**WHAT YOU ARE ASKED TO DO**
Using the material below, print the line that contains "def execSsysWCatchallPborctl (v", the line that contains "def execSsysWCatchallSrcr0 (v", and every line in between, exactly and nothing else.
§
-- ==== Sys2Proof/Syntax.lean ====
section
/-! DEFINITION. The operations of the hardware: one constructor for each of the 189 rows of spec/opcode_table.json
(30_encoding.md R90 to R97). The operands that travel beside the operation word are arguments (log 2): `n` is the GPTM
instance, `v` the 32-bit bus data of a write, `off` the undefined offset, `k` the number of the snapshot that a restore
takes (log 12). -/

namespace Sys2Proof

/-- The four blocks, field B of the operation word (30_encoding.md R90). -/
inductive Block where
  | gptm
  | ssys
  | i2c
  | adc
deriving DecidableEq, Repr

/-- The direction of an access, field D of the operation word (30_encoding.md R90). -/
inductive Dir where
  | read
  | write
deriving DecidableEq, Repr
§
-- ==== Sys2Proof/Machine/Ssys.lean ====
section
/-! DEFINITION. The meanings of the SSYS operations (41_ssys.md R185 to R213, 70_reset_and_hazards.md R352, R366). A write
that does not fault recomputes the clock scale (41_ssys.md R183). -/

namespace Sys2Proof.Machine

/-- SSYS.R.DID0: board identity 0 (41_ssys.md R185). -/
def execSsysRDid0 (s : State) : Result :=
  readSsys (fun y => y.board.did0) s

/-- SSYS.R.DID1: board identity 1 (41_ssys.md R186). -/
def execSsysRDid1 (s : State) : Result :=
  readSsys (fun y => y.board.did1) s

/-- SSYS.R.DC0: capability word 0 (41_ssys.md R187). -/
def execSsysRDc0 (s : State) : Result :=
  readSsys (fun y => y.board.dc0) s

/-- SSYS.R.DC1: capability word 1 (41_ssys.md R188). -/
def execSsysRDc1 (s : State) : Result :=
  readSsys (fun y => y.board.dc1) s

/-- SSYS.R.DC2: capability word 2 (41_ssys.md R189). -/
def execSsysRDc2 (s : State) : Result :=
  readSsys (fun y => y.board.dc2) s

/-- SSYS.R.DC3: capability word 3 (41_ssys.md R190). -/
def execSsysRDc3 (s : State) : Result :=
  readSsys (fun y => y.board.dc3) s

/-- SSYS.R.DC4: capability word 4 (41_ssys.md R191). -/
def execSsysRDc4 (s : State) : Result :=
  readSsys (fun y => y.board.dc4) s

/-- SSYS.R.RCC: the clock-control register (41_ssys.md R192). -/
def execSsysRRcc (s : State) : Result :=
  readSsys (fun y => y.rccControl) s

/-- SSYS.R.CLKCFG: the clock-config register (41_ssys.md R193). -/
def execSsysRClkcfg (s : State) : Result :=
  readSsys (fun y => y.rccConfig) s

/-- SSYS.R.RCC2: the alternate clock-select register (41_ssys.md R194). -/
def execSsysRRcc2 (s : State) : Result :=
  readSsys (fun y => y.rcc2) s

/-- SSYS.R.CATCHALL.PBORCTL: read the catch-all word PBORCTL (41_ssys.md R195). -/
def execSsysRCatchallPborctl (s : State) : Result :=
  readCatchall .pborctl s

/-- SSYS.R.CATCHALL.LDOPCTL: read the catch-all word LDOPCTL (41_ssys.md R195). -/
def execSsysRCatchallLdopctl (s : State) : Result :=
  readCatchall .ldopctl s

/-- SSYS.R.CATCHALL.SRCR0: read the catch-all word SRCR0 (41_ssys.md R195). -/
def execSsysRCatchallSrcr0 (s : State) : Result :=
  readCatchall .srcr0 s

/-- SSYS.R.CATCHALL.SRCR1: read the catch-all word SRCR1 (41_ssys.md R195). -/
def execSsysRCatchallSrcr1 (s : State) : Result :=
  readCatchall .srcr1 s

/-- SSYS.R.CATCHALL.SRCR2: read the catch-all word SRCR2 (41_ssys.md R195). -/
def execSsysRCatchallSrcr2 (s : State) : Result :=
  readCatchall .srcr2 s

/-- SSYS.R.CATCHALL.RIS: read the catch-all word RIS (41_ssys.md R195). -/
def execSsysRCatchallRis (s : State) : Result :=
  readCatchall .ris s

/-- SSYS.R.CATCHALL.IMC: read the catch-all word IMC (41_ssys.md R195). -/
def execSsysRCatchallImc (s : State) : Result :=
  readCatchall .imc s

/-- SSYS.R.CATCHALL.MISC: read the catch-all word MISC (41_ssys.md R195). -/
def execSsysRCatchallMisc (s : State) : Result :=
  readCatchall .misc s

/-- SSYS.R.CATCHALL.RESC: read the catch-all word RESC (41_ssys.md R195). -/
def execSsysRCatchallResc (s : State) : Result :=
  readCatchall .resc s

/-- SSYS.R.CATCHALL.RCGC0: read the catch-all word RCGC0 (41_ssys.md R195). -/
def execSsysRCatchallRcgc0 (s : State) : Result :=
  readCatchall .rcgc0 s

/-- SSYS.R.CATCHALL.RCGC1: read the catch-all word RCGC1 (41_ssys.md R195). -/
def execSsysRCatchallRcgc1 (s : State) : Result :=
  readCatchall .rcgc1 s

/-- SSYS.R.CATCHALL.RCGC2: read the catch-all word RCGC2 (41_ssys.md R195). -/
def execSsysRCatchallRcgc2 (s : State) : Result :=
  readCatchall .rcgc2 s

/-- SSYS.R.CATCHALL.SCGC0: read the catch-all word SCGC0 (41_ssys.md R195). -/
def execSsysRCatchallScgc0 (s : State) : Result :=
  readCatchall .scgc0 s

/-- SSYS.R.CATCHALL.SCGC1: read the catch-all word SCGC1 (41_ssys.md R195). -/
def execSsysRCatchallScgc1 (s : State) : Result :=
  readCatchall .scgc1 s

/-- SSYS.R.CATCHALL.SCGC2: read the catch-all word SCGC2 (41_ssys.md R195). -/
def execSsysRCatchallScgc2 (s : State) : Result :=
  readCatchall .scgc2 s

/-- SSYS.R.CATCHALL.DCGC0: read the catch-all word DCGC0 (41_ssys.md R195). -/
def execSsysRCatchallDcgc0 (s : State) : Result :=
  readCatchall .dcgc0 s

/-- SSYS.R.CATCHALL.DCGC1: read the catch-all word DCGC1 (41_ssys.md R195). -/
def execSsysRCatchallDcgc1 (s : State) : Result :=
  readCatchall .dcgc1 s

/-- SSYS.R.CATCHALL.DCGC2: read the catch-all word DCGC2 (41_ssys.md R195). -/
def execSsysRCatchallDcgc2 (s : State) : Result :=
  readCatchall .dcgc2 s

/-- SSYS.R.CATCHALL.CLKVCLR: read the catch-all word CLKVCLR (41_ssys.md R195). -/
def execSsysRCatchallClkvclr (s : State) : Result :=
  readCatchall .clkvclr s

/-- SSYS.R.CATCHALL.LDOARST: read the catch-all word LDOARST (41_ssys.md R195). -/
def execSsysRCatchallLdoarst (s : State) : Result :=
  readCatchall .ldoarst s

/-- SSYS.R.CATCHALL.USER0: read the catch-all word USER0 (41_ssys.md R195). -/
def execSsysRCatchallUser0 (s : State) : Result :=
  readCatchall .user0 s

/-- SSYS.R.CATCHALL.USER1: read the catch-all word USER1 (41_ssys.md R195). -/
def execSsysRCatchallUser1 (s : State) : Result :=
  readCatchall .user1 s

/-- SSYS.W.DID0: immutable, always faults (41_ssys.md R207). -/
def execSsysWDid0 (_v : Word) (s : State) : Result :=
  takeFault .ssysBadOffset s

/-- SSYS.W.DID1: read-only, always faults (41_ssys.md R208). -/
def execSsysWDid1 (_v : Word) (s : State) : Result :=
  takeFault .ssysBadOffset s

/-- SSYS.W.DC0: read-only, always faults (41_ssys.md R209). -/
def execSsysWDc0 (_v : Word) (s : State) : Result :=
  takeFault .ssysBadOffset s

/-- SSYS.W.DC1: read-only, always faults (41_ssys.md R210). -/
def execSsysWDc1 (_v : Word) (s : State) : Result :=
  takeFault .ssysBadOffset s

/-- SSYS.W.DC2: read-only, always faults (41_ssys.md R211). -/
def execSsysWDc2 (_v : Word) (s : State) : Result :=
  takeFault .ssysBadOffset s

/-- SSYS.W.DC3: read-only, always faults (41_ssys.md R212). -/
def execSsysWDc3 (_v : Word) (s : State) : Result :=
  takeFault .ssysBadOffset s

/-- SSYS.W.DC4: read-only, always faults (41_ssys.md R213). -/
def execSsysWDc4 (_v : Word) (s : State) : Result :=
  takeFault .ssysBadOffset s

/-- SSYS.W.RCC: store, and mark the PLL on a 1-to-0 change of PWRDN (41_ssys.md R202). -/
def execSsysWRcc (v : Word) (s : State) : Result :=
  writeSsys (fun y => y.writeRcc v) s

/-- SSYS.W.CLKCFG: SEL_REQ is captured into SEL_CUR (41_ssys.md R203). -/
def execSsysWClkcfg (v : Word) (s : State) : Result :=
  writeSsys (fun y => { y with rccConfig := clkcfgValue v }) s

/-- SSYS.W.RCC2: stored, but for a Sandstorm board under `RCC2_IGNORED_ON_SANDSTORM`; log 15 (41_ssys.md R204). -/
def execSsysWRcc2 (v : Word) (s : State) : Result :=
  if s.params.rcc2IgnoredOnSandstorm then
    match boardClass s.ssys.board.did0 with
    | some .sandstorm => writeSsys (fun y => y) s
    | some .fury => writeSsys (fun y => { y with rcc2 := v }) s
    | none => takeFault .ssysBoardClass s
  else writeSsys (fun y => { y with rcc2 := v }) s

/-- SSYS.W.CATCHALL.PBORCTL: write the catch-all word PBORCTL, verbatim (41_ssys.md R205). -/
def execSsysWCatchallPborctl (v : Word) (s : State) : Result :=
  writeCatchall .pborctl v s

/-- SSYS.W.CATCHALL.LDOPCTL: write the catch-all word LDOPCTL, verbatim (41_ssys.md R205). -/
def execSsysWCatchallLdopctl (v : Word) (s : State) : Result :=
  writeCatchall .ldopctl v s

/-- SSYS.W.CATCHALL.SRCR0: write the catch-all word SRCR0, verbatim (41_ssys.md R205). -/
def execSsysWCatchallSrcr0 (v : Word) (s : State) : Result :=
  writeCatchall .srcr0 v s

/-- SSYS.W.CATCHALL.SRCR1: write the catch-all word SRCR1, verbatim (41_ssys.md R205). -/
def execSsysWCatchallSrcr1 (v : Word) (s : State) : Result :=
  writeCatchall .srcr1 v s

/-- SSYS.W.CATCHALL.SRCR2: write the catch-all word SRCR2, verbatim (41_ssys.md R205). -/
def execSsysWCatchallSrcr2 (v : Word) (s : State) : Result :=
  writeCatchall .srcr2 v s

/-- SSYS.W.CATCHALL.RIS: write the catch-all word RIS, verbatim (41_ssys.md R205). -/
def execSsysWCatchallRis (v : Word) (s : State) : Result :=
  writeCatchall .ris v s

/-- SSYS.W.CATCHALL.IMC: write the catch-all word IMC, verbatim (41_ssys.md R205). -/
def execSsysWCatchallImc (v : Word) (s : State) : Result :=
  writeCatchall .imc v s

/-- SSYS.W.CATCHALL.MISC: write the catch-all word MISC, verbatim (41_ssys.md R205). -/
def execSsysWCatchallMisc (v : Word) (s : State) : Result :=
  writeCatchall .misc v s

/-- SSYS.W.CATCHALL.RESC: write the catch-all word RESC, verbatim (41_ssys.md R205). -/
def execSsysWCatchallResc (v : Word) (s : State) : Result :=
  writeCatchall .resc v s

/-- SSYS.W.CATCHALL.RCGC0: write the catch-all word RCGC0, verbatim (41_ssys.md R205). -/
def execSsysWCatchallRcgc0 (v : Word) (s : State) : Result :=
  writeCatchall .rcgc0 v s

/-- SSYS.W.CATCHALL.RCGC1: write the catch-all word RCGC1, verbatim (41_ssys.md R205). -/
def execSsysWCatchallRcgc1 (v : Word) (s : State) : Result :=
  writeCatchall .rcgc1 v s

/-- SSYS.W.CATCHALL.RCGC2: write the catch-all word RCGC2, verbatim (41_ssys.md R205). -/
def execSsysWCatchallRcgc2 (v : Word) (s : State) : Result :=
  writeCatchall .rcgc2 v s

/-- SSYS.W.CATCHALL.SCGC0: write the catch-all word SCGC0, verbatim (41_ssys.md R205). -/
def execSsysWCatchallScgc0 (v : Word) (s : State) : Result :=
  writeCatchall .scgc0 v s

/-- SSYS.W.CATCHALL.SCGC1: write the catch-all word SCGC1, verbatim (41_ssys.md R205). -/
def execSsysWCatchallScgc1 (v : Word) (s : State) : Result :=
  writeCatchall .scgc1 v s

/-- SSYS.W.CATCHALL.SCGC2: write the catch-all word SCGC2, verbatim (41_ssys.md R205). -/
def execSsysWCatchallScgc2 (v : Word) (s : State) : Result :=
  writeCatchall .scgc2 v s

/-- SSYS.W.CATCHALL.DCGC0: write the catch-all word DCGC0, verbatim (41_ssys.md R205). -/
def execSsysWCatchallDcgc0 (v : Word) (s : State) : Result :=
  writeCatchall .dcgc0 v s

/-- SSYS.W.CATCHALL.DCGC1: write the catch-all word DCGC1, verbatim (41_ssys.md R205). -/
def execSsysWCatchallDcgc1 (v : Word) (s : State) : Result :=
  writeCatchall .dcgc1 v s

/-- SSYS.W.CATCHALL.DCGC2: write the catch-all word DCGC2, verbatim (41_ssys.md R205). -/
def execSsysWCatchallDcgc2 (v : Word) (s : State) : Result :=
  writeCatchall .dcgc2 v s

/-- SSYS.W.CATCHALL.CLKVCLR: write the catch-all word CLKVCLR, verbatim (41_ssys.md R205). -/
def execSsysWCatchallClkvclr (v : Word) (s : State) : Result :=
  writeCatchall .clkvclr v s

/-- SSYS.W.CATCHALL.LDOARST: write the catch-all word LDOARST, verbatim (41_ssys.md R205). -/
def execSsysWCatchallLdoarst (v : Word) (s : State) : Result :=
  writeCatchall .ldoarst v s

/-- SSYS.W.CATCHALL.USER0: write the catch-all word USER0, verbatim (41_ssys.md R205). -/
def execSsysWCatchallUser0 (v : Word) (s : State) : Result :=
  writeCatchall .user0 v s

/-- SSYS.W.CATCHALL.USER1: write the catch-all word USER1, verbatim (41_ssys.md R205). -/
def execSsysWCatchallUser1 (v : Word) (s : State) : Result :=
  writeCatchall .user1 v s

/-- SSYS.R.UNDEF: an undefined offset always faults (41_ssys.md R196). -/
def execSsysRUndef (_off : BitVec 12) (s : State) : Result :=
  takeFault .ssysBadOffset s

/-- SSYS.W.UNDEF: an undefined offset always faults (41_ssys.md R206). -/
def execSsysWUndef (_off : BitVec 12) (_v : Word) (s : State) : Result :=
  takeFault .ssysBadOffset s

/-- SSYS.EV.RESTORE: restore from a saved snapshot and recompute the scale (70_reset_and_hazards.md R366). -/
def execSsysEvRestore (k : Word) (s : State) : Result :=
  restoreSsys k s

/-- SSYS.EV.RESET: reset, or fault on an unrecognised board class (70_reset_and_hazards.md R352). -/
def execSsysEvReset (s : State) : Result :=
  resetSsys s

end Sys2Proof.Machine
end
§
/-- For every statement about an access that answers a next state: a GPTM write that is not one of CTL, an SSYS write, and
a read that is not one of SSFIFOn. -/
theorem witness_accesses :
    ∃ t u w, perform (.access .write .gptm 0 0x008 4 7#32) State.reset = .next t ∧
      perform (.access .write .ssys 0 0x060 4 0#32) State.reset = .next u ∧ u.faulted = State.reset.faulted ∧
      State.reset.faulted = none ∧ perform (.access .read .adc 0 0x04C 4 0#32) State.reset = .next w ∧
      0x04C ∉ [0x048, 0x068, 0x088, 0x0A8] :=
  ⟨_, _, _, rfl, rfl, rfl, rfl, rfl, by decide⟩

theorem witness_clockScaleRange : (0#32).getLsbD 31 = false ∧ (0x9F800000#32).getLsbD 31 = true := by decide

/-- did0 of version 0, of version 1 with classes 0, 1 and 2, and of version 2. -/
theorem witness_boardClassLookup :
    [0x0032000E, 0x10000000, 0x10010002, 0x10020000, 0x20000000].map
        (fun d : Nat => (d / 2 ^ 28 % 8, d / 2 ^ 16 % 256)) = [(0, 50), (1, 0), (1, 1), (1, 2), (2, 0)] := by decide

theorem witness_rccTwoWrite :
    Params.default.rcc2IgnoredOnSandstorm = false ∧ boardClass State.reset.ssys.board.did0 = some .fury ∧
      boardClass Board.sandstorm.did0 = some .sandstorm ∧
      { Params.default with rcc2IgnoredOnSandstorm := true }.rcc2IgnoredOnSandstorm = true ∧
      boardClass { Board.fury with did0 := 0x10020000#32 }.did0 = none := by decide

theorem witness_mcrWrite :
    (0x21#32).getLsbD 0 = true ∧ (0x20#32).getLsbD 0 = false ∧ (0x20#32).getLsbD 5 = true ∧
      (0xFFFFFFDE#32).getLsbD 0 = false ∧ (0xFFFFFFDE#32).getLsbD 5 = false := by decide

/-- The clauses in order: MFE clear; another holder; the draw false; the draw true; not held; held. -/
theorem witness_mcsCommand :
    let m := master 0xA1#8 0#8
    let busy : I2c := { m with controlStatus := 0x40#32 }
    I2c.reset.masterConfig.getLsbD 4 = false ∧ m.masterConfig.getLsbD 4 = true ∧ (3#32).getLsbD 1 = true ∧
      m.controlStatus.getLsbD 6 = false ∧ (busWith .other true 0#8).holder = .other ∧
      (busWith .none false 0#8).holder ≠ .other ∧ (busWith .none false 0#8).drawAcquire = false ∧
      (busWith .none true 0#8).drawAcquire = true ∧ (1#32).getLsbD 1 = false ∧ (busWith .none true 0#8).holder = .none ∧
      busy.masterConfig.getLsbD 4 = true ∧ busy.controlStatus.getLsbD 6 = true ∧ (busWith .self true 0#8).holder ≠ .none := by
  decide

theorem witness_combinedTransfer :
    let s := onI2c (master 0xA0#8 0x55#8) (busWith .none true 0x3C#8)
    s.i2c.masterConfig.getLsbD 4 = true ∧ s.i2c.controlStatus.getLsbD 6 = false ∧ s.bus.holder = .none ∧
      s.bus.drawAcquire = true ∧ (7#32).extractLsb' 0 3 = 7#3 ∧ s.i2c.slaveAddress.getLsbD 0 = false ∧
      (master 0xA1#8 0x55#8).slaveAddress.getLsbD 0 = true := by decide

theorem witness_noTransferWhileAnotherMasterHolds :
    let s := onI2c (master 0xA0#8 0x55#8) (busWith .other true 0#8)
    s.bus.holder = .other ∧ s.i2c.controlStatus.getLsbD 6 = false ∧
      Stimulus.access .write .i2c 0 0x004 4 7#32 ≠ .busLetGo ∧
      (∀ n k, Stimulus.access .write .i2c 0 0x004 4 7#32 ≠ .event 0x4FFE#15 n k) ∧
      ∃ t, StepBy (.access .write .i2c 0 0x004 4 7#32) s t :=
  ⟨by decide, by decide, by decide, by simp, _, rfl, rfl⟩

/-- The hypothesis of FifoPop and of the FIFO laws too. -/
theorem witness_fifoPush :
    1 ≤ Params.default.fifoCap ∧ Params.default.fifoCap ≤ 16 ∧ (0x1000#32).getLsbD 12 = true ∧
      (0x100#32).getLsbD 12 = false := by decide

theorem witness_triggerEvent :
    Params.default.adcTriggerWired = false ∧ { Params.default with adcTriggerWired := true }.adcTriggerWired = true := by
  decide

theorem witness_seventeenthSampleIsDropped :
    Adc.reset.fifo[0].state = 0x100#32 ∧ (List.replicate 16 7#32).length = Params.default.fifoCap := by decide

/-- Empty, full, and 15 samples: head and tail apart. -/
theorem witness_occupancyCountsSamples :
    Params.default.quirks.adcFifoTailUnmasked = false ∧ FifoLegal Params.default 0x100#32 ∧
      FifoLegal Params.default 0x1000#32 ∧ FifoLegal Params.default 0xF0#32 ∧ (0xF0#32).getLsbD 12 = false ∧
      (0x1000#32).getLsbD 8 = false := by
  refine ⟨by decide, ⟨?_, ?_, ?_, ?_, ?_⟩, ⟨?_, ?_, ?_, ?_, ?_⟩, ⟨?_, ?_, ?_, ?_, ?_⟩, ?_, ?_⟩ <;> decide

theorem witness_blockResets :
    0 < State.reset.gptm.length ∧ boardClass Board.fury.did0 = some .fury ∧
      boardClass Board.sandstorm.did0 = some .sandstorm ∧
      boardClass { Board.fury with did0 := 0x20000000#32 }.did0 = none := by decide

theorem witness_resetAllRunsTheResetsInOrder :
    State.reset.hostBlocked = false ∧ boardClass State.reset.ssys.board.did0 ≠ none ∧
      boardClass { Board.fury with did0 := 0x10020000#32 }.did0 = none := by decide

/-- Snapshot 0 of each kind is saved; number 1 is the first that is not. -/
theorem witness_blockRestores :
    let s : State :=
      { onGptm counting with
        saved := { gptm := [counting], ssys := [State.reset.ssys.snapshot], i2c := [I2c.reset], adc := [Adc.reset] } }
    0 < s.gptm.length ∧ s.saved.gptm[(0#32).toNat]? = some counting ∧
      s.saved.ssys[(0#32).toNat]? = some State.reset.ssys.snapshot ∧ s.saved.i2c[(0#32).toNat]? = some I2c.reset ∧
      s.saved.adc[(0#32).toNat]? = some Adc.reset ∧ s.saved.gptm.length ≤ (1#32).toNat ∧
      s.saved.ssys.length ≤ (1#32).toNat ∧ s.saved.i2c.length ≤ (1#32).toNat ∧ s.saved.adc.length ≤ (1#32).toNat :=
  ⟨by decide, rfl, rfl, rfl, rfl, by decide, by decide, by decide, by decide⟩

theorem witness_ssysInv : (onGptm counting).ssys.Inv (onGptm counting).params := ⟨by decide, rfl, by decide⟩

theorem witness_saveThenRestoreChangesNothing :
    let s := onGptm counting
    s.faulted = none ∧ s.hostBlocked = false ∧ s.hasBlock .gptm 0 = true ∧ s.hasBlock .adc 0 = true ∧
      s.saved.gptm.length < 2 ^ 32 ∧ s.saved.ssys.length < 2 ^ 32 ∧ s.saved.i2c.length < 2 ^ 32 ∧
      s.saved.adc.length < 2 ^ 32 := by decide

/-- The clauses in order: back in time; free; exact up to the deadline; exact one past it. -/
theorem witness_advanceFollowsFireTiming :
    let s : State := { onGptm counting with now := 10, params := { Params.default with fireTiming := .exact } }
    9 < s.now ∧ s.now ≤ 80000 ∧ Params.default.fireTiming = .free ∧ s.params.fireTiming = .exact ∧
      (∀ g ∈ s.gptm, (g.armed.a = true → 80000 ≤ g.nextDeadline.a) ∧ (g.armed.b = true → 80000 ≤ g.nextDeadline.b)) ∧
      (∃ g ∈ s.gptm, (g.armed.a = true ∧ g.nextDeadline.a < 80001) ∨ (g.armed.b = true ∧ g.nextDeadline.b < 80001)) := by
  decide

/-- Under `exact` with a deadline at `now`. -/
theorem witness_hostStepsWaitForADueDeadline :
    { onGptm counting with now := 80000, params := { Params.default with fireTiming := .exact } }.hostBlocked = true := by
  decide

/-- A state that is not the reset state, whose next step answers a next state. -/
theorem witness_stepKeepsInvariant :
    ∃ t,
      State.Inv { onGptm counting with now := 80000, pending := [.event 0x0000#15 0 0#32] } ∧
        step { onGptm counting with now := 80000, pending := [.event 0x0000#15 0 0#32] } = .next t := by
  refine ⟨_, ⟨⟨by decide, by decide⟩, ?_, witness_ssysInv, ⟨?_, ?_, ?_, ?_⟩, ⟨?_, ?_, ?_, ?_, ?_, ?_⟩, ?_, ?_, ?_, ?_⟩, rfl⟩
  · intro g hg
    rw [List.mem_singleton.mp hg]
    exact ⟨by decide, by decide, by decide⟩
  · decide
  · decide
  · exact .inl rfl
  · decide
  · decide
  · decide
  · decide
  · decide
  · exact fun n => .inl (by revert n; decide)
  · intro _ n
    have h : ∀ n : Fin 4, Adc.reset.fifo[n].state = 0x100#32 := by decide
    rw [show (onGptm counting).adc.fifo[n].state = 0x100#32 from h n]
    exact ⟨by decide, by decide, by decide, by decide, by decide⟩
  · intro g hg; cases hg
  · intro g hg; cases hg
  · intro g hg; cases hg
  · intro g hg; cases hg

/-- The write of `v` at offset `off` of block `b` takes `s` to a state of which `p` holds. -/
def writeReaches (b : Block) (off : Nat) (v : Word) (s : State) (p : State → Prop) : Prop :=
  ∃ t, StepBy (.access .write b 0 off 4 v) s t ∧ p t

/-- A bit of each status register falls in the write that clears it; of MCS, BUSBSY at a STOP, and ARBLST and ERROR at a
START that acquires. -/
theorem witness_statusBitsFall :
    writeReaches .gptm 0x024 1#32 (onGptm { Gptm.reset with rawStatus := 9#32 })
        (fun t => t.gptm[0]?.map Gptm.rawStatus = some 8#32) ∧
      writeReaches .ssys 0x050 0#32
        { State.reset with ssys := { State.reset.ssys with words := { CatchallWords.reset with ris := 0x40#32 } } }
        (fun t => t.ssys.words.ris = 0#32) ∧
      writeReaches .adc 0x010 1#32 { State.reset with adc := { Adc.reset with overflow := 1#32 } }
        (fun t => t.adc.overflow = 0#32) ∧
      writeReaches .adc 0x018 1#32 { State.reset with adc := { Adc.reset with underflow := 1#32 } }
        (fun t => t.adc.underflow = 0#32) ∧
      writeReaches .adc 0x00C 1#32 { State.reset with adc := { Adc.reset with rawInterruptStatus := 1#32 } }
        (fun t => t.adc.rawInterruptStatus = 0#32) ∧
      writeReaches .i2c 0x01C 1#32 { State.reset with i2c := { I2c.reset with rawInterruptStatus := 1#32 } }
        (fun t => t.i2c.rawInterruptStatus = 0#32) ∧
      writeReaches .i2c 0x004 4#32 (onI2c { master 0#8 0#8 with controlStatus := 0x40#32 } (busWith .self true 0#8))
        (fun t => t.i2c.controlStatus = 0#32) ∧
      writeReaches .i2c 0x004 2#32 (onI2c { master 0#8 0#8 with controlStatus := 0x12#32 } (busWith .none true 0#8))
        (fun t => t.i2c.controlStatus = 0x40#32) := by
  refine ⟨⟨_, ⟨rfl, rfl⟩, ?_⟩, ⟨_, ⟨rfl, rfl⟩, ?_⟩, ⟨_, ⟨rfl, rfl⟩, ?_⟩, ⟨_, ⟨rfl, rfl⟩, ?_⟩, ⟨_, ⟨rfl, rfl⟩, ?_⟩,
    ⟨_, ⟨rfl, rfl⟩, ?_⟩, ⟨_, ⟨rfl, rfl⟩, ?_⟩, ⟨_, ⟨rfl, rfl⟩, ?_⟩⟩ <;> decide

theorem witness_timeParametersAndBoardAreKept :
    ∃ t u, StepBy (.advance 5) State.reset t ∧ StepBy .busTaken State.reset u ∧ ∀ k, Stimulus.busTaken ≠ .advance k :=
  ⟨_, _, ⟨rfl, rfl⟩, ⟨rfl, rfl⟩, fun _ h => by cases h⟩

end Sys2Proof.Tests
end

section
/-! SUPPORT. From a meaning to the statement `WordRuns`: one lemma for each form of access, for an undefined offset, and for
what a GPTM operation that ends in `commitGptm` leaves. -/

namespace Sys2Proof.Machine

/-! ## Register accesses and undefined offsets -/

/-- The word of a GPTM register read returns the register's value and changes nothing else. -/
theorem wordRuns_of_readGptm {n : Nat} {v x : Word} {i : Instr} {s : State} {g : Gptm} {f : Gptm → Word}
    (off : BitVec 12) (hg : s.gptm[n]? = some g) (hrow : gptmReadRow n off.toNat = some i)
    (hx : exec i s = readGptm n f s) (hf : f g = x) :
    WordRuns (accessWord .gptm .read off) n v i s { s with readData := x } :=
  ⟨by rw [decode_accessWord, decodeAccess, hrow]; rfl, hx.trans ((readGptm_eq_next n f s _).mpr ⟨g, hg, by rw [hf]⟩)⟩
§
**TASK SOLUTION**
def execSsysWCatchallPborctl (v : Word) (s : State) : Result :=
  writeCatchall .pborctl v s

/-- SSYS.W.CATCHALL.LDOPCTL: write the catch-all word LDOPCTL, verbatim (41_ssys.md R205). -/
def execSsysWCatchallLdopctl (v : Word) (s : State) : Result :=
  writeCatchall .ldopctl v s

/-- SSYS.W.CATCHALL.SRCR0: write the catch-all word SRCR0, verbatim (41_ssys.md R205). -/
def execSsysWCatchallSrcr0 (v : Word) (s : State) : Result :=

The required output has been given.